Saved entries:

[Start of Attachment]

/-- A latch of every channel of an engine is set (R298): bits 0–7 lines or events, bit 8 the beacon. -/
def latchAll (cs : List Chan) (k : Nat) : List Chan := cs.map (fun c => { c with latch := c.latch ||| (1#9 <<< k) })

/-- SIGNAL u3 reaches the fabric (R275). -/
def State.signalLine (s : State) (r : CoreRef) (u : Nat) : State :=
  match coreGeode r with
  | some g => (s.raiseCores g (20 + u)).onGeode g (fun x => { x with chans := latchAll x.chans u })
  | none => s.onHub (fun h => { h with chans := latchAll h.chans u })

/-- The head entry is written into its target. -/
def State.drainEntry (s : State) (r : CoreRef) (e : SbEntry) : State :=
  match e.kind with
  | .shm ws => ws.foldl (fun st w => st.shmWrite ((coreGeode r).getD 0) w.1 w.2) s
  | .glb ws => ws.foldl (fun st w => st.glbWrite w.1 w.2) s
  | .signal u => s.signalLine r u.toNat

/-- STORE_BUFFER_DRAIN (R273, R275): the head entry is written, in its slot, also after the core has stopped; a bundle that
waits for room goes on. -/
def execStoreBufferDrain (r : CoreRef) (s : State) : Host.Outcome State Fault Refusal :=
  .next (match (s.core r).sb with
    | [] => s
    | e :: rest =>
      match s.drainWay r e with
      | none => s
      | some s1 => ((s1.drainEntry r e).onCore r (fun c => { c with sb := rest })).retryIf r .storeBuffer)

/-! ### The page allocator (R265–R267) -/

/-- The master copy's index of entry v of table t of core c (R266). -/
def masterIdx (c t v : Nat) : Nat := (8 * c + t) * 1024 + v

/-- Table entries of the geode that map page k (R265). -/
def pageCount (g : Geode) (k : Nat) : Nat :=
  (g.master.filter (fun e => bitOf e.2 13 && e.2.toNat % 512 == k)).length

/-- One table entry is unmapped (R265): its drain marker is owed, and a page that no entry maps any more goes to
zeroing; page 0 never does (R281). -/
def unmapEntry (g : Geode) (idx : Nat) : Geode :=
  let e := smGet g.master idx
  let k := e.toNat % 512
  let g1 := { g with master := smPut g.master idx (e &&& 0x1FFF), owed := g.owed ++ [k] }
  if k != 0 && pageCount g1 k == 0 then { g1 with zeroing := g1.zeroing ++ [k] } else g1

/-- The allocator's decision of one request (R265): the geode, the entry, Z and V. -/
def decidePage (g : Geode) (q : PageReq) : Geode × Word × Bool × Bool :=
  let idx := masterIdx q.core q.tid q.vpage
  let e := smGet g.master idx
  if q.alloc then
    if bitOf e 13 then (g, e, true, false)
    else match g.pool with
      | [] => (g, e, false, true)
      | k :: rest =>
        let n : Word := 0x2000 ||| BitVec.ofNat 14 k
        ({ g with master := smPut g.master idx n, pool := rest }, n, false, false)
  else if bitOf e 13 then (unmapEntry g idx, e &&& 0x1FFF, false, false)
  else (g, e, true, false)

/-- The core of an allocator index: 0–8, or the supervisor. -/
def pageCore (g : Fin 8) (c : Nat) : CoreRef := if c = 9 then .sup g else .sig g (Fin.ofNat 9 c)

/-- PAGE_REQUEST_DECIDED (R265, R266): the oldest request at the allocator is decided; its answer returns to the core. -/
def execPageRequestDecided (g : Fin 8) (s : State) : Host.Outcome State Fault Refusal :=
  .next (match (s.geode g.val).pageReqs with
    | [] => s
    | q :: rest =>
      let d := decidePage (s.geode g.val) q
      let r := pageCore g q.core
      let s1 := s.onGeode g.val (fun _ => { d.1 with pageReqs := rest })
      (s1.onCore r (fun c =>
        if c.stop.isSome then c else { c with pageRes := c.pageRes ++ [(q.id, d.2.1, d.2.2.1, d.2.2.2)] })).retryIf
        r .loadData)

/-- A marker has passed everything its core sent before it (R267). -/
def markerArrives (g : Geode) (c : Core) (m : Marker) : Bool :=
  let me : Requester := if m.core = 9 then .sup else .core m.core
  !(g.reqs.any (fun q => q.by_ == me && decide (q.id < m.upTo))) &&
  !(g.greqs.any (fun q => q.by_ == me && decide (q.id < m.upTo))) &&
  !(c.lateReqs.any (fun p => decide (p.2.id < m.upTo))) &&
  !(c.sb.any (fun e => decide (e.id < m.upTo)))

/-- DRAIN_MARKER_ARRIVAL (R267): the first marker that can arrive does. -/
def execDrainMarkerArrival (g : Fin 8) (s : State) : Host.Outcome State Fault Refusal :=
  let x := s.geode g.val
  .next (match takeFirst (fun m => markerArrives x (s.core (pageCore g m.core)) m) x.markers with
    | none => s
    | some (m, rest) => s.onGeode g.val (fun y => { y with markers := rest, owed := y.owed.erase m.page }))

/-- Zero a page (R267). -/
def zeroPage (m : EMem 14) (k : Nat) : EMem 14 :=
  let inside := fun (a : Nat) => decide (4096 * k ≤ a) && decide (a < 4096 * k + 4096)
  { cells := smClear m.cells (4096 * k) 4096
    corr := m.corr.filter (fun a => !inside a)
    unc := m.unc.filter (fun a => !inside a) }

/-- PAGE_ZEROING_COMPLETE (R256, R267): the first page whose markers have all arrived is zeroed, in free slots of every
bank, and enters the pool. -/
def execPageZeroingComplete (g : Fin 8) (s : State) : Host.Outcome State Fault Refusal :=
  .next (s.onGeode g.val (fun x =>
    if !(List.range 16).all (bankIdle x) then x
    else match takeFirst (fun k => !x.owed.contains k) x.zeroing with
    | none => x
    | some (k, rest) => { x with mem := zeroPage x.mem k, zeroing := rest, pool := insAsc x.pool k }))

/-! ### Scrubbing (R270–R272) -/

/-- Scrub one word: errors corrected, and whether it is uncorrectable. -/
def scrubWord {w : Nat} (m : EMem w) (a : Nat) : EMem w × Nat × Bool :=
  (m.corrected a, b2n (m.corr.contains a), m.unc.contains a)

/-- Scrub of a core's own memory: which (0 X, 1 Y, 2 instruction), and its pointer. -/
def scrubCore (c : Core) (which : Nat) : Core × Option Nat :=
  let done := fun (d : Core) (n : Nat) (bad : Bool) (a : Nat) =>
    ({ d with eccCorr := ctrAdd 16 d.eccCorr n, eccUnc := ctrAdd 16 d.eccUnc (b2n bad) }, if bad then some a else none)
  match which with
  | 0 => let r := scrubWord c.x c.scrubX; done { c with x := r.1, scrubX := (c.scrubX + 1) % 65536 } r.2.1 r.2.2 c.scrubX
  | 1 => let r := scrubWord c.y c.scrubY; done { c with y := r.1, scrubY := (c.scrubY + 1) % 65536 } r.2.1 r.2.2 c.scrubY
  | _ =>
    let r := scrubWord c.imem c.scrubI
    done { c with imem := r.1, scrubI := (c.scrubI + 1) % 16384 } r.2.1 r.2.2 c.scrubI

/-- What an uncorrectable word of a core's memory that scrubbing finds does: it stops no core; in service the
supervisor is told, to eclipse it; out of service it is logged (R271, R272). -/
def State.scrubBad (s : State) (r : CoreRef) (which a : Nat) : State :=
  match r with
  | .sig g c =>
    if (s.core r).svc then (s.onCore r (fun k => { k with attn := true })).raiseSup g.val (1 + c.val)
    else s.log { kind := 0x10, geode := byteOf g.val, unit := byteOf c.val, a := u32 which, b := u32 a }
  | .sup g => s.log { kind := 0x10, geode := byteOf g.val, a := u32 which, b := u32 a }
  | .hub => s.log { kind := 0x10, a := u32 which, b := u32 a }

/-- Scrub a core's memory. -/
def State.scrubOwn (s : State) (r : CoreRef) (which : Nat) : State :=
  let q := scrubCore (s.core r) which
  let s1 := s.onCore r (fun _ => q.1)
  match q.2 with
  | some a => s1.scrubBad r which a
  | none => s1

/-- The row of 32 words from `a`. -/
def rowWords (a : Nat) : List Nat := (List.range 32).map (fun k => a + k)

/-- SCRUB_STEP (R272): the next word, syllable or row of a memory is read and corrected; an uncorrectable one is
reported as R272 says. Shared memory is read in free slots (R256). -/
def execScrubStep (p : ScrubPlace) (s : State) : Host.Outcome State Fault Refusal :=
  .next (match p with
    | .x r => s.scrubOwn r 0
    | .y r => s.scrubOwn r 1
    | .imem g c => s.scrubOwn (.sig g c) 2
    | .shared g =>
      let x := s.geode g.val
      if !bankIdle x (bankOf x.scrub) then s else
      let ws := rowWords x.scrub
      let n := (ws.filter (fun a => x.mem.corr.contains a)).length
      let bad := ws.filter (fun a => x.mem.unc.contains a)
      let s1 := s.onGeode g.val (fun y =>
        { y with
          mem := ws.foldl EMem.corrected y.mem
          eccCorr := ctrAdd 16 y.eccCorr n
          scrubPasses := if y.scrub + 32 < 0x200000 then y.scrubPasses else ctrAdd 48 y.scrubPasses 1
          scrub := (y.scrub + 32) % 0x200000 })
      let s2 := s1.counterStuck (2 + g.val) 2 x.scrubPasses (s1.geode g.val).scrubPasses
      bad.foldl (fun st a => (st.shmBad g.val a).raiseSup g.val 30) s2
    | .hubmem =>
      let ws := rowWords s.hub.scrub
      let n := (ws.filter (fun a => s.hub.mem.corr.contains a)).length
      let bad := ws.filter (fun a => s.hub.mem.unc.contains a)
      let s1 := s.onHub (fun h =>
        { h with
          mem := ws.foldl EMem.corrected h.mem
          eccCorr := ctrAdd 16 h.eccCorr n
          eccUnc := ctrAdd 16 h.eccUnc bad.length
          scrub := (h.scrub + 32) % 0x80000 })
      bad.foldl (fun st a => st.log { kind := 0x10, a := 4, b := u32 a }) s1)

[End of Attachment]
[Start of Attachment]

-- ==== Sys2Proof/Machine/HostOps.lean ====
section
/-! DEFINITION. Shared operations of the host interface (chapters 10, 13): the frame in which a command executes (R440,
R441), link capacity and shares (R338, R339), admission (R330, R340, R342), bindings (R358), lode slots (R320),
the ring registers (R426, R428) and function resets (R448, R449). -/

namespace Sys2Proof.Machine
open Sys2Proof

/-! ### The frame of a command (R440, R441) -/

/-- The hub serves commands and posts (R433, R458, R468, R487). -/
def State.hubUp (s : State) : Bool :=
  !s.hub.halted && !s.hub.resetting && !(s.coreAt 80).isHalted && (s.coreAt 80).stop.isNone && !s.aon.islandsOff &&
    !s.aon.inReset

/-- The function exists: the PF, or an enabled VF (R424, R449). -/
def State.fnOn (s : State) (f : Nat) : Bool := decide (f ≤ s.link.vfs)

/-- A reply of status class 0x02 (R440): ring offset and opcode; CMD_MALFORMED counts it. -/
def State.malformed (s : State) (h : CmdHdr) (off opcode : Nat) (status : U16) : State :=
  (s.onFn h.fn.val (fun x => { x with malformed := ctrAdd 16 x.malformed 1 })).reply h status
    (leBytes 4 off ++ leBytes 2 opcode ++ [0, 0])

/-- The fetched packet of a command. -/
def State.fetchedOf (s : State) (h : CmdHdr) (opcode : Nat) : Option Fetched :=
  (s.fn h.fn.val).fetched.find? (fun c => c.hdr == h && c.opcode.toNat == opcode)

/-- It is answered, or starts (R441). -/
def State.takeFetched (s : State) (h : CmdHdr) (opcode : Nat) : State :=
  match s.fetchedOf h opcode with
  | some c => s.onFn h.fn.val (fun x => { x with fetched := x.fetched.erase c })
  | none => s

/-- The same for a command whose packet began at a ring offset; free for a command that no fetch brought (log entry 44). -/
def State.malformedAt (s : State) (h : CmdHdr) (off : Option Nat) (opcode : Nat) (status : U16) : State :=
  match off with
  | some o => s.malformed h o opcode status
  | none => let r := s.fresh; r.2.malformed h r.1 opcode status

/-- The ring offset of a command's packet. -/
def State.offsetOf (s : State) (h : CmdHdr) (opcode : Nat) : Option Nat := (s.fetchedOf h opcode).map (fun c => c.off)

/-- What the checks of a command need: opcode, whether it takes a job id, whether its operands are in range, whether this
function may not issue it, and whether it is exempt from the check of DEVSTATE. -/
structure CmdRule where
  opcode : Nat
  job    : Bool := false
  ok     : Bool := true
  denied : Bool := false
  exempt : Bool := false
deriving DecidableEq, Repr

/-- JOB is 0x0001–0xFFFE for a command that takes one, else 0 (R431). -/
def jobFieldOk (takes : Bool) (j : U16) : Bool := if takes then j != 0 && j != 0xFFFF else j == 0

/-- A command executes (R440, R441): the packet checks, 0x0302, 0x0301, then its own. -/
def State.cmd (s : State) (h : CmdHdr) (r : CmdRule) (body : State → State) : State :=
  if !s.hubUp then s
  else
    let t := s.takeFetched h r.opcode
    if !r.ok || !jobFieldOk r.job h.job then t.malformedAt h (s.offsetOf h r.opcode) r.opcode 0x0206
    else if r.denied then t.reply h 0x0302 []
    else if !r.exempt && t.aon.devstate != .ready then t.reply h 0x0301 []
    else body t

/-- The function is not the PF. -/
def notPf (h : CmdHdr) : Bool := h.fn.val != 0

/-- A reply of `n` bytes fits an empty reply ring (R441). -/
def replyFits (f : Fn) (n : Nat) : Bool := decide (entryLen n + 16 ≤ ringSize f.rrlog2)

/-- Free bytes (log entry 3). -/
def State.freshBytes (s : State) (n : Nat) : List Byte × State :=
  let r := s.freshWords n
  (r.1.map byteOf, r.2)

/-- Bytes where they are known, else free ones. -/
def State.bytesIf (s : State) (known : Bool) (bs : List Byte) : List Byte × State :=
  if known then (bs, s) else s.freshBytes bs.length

[End of Attachment]

> INSTRUCTIONS FOR THE TASK: List every line above that contains the word "next".

> RESULT FOR THIS EXERCISE:
  .next (match (s.core r).sb with
  .next (match (s.geode g.val).pageReqs with
  .next (match takeFirst (fun m => markerArrives x (s.core (pageCore g m.core)) m) x.markers with
  .next (s.onGeode g.val (fun x =>
/-- SCRUB_STEP (R272): the next word, syllable or row of a memory is read and corrected; an uncorrectable one is
  .next (match p with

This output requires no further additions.